### Task details
Pull every line with "earlier" from the data below and copy it.

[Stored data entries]
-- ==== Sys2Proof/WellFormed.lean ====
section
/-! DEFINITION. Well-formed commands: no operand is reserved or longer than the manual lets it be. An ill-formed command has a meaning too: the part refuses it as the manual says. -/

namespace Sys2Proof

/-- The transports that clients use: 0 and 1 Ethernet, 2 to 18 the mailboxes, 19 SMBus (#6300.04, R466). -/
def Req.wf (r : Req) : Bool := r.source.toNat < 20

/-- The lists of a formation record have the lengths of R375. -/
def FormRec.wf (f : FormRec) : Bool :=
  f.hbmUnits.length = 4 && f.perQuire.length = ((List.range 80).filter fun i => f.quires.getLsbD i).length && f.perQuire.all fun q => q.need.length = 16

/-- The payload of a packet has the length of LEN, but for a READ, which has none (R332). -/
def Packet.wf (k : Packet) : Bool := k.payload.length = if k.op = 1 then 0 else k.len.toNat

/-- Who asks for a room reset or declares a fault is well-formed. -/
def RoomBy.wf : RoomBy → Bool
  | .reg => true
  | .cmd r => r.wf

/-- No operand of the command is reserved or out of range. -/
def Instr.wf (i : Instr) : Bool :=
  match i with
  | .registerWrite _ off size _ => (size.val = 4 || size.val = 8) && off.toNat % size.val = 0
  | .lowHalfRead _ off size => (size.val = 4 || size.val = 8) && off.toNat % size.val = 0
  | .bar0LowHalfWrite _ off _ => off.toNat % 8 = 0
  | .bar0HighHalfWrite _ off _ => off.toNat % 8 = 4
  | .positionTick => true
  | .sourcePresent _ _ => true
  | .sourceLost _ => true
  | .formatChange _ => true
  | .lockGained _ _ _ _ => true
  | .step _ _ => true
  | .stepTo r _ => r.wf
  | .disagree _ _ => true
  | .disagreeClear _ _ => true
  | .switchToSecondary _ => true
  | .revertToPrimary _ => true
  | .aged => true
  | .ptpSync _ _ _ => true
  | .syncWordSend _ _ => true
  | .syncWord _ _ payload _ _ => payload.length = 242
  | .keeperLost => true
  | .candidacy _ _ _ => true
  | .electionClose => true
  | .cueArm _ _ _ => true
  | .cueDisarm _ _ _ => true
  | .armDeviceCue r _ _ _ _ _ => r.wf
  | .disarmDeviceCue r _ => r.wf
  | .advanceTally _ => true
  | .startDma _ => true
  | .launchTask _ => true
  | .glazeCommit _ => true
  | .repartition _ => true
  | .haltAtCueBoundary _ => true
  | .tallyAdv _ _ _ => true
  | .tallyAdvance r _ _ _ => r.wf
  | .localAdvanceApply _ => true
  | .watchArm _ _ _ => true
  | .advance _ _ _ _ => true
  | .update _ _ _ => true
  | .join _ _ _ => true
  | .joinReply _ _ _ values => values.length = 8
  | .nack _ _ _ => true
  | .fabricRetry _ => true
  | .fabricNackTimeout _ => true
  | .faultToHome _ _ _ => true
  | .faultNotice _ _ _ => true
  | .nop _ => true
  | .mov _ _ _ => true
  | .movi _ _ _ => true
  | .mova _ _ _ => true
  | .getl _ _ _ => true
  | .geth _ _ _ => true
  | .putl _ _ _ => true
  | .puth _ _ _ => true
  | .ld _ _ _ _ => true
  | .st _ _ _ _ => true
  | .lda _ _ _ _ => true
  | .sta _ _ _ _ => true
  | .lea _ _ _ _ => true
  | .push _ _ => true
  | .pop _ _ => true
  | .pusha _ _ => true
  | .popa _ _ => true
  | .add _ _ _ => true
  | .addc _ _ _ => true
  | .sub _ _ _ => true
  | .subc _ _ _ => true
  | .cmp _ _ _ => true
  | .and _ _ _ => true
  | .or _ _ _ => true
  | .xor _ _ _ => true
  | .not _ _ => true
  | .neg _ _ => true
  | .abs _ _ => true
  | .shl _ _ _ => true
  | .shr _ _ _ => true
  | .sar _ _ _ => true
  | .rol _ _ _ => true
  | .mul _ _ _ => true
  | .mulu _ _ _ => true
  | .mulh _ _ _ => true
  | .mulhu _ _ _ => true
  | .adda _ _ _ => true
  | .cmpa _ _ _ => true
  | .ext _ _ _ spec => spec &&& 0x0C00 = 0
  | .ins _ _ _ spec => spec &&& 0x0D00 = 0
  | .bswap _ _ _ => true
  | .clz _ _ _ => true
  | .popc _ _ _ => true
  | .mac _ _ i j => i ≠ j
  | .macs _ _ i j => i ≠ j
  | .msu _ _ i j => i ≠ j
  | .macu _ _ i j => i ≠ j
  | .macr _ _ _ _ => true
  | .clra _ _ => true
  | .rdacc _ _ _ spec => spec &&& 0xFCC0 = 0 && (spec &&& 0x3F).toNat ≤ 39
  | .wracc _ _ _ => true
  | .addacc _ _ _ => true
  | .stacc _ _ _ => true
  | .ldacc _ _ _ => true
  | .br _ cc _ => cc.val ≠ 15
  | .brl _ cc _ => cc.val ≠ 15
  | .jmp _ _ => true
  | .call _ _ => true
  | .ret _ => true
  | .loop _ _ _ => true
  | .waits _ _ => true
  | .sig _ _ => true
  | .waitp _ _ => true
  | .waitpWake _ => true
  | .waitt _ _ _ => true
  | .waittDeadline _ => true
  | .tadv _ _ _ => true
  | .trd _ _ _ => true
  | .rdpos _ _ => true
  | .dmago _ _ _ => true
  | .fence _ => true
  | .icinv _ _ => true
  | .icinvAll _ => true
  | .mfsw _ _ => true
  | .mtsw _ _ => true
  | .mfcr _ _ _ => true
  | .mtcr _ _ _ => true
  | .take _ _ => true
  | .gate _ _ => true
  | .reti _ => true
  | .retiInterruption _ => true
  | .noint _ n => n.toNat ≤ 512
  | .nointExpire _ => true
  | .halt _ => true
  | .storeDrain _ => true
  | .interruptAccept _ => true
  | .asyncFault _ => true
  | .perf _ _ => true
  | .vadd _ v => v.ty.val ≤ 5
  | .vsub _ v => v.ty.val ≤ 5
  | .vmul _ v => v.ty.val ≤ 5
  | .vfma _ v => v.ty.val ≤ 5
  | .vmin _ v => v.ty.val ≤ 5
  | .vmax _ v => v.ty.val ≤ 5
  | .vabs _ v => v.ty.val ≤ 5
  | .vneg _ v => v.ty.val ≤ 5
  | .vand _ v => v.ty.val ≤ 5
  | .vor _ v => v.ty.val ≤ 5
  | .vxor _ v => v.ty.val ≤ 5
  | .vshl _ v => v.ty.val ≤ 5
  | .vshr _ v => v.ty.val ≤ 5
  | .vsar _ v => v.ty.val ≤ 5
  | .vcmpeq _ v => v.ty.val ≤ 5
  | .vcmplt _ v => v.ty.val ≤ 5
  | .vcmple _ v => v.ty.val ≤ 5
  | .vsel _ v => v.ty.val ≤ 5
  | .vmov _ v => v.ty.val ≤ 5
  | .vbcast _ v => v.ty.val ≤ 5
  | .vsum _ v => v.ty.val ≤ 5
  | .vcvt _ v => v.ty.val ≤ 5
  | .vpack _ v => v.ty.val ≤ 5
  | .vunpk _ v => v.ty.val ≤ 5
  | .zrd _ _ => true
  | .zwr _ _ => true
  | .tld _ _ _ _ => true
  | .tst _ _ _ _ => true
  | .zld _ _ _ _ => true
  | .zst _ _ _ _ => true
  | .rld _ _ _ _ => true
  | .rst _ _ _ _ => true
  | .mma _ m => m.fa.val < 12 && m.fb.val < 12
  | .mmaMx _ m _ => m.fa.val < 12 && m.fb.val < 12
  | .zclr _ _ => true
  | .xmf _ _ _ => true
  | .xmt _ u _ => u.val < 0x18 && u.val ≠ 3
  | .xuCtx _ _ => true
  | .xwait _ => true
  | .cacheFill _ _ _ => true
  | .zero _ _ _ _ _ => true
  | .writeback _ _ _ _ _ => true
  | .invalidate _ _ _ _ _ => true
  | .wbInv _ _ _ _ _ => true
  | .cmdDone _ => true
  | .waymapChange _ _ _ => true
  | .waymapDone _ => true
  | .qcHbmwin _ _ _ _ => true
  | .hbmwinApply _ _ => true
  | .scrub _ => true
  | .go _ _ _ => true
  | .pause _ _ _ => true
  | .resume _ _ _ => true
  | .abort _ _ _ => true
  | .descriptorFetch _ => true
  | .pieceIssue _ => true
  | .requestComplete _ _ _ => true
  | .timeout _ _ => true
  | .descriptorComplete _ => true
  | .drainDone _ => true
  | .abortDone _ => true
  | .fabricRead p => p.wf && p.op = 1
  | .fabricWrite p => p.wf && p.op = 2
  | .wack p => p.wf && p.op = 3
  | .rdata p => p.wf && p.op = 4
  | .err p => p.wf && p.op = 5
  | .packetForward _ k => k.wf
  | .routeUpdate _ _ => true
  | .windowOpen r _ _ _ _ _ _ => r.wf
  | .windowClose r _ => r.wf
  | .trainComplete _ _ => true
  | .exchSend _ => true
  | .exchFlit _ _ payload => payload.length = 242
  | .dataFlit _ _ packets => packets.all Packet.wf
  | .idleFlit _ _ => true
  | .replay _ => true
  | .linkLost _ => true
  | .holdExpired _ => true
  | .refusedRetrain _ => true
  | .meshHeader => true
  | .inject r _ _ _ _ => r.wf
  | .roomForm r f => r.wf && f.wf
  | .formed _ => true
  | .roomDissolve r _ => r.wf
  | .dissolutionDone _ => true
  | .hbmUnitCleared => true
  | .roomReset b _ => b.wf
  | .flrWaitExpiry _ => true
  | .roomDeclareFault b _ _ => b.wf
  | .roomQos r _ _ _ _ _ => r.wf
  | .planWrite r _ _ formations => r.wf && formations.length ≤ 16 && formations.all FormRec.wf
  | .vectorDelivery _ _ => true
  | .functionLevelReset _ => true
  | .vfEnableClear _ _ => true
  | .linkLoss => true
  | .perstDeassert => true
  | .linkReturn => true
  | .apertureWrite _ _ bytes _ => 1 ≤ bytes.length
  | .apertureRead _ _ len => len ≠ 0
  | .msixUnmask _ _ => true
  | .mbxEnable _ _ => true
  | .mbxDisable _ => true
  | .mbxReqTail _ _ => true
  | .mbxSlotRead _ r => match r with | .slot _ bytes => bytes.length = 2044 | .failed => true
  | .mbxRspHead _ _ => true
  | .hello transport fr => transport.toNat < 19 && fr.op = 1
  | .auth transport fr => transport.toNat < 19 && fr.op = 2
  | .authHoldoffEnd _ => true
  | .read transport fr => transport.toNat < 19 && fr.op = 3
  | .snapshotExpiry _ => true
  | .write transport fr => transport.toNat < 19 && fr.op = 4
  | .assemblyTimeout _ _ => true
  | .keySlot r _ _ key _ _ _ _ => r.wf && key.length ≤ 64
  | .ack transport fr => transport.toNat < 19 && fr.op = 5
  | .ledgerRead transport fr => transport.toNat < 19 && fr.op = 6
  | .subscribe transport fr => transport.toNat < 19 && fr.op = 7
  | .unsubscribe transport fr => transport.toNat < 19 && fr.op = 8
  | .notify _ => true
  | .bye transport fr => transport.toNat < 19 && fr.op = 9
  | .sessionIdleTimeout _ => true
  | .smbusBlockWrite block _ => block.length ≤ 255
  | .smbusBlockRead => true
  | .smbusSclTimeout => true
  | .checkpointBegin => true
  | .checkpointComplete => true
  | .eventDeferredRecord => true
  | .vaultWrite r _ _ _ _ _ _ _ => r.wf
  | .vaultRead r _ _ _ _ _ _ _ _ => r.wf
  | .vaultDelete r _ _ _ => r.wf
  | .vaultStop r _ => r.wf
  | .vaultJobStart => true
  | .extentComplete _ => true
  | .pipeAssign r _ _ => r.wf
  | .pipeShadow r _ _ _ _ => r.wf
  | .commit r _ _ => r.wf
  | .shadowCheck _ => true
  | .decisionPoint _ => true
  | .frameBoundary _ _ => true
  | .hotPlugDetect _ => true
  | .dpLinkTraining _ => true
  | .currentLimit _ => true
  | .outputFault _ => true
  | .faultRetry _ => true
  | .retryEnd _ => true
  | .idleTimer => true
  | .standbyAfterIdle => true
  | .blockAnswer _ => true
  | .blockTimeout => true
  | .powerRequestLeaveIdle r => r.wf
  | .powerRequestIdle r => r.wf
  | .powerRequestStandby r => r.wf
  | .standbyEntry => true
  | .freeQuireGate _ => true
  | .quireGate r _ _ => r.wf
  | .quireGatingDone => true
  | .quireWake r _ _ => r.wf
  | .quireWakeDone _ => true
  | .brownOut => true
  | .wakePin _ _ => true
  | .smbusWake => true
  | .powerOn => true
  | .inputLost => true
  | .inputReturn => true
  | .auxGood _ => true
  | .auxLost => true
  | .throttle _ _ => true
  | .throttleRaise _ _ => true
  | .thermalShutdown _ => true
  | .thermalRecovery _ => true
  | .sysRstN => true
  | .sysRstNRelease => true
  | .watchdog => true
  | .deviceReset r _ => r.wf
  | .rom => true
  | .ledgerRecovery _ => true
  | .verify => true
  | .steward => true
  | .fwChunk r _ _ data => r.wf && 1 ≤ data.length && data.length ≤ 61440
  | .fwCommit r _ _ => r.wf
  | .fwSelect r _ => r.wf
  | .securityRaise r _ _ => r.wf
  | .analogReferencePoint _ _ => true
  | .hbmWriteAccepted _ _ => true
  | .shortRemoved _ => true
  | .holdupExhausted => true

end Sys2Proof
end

==

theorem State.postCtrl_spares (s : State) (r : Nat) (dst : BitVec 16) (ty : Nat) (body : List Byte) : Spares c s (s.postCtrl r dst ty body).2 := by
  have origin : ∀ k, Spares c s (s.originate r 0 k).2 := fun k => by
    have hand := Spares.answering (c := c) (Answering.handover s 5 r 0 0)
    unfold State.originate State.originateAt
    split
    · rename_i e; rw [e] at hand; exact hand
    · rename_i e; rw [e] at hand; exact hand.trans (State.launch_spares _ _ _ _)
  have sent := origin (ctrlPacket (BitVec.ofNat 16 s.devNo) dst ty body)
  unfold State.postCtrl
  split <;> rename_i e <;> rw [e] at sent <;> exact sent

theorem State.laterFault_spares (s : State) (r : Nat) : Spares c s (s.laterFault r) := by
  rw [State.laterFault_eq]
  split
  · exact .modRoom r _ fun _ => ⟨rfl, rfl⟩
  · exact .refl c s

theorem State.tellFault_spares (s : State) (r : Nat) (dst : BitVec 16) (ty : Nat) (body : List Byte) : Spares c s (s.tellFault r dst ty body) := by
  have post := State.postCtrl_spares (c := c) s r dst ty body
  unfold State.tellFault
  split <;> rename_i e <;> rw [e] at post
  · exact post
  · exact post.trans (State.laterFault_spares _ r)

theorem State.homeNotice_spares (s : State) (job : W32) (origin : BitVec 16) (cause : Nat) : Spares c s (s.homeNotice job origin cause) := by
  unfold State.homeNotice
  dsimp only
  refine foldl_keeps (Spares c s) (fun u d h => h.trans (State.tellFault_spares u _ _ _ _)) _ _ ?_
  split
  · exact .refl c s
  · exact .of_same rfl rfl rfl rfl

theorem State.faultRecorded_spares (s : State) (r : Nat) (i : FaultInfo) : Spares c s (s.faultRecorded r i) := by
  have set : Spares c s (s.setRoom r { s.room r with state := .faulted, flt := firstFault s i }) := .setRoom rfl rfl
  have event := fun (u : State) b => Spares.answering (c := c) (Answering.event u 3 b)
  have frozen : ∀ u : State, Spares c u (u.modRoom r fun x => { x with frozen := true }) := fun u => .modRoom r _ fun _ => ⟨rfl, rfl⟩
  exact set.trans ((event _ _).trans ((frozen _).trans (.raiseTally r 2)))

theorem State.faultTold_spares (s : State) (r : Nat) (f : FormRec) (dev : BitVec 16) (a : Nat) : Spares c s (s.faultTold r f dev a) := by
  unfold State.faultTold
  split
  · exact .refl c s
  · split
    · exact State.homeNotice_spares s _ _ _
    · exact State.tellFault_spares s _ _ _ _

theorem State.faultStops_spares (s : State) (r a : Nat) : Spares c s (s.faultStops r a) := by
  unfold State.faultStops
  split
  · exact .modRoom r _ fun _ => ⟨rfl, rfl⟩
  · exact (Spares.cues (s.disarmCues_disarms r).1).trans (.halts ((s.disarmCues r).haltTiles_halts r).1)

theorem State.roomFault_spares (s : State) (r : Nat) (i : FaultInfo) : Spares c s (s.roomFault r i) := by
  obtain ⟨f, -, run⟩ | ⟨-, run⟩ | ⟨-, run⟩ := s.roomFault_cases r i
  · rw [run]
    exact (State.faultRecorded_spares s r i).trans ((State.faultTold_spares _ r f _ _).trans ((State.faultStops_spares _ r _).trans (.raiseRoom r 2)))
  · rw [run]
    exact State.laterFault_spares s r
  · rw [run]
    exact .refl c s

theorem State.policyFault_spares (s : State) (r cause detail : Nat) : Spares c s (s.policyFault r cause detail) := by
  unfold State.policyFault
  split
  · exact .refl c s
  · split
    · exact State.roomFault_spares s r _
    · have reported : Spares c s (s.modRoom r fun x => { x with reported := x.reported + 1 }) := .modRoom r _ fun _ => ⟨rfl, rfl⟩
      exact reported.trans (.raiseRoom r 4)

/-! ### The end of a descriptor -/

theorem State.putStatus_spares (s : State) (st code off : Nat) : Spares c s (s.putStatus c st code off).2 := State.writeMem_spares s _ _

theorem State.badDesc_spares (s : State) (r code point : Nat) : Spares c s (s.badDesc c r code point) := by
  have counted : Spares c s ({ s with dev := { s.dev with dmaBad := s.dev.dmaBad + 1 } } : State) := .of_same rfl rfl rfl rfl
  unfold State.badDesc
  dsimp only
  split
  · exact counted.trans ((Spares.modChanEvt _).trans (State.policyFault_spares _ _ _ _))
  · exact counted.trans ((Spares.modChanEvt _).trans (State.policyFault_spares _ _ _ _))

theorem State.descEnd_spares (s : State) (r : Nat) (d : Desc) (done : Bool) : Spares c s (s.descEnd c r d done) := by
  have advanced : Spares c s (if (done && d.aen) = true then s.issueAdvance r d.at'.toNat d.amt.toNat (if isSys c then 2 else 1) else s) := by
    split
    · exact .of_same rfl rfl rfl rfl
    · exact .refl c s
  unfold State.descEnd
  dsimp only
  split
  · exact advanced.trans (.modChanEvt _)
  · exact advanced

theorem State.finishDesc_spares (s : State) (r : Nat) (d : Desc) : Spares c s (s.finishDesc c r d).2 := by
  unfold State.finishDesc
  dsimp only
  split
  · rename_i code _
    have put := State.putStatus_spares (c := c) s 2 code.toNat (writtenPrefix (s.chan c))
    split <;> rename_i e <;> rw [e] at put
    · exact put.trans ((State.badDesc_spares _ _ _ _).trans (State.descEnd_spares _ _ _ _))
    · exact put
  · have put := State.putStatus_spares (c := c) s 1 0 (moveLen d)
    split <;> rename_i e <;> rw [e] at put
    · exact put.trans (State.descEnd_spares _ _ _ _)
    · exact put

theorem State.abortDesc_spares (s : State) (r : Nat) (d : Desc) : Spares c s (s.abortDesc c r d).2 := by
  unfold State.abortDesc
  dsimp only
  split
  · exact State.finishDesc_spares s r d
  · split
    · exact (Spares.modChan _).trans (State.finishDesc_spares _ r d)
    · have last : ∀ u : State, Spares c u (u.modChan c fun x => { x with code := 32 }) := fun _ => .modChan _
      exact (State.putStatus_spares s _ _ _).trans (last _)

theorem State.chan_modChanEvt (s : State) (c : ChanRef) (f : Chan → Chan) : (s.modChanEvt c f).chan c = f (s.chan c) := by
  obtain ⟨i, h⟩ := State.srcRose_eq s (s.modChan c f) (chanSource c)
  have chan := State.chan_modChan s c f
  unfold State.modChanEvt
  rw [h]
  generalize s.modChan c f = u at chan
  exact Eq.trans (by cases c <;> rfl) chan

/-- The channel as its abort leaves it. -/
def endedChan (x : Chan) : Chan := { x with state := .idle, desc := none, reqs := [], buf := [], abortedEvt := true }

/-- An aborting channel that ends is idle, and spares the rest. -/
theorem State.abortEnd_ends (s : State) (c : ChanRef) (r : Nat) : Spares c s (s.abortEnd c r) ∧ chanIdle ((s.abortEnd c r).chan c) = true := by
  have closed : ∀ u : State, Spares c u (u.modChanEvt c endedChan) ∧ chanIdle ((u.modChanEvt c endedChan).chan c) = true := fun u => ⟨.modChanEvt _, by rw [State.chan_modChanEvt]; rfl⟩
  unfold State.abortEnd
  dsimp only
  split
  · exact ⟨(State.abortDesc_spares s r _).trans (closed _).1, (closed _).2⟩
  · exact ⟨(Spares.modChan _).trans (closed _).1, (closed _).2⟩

...

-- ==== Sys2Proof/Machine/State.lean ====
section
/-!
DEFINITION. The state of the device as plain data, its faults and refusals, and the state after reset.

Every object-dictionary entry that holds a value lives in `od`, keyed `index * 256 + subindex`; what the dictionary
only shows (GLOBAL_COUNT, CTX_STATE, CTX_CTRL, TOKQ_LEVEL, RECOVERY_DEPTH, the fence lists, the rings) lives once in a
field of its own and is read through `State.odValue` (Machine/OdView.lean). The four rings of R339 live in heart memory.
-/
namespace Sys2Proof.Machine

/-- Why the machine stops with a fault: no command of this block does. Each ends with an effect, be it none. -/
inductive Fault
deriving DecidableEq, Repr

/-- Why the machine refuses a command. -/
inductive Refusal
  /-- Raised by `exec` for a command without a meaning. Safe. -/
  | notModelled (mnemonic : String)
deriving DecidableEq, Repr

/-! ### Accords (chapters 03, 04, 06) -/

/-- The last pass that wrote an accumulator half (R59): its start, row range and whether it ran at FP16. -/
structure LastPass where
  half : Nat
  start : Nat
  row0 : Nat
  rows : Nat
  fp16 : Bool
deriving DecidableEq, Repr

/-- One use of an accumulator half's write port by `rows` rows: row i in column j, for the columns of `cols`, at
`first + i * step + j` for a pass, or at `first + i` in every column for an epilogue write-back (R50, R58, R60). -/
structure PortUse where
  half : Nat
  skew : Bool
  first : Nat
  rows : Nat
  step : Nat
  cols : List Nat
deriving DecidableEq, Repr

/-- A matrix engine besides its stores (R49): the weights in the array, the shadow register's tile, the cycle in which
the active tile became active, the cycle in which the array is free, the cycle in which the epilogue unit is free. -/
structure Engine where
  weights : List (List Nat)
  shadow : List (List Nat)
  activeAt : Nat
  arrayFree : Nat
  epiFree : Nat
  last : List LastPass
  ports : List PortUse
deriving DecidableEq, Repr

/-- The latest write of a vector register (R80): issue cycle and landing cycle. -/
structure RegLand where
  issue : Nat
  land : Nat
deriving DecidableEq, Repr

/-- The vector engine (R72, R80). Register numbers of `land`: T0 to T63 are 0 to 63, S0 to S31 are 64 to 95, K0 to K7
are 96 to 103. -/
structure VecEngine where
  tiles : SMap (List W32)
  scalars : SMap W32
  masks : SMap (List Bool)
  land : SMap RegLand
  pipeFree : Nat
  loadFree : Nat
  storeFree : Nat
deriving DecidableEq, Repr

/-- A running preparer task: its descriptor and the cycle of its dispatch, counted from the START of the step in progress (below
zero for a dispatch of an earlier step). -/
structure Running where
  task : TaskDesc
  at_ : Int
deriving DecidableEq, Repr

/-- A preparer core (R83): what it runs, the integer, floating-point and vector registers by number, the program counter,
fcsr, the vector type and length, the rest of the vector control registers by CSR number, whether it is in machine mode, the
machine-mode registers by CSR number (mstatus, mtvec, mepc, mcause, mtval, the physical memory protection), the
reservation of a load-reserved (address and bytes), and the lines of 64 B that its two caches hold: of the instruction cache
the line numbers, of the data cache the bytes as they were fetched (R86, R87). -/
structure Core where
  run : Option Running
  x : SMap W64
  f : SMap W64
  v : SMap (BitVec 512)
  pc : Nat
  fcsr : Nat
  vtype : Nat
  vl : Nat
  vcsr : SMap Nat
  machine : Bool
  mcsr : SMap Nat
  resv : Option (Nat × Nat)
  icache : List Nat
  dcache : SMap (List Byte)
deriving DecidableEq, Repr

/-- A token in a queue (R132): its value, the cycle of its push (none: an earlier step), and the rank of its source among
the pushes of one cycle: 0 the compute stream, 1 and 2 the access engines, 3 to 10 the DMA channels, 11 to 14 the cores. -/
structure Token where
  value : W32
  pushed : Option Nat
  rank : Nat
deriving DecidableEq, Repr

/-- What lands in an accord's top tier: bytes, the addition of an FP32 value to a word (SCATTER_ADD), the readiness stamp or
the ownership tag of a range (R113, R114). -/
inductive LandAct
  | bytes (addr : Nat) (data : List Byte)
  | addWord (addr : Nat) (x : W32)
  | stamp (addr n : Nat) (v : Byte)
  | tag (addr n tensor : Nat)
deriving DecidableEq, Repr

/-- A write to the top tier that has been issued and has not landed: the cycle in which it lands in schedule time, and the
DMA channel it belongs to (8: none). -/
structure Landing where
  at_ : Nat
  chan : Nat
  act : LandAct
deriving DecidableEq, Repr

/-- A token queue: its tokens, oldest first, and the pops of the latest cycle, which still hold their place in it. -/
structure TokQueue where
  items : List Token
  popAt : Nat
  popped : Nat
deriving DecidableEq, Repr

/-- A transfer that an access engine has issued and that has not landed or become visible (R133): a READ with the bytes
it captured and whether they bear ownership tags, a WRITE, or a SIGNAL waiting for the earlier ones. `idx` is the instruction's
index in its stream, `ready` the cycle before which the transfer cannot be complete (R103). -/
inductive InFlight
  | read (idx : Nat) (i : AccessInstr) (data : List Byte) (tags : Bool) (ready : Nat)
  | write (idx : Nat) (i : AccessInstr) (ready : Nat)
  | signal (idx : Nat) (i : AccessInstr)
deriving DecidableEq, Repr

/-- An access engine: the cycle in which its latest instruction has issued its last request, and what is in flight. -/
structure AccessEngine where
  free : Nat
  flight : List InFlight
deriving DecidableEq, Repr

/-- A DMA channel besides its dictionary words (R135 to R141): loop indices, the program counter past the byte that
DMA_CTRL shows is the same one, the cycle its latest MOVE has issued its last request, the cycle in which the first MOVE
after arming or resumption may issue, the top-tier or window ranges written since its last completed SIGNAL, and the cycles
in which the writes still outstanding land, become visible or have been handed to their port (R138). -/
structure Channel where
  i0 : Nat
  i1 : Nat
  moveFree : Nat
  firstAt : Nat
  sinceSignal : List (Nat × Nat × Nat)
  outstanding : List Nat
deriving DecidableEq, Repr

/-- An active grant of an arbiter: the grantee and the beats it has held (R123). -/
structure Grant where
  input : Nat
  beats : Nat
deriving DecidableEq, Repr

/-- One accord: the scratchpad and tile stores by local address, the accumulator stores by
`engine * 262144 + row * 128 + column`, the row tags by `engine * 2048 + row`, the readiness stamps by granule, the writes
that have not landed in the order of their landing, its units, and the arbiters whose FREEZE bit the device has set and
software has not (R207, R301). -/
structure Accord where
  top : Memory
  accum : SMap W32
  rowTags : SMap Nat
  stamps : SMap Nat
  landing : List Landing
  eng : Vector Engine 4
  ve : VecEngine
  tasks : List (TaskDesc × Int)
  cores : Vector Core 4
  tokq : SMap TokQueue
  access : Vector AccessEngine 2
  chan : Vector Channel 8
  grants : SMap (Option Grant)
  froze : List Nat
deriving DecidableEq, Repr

### Task answer
zero for a dispatch of an earlier step). -/
/-- A token in a queue (R132): its value, the cycle of its push (none: an earlier step), and the rank of its source among
it captured and whether they bear ownership tags, a WRITE, or a SIGNAL waiting for the earlier ones. `idx` is the instruction's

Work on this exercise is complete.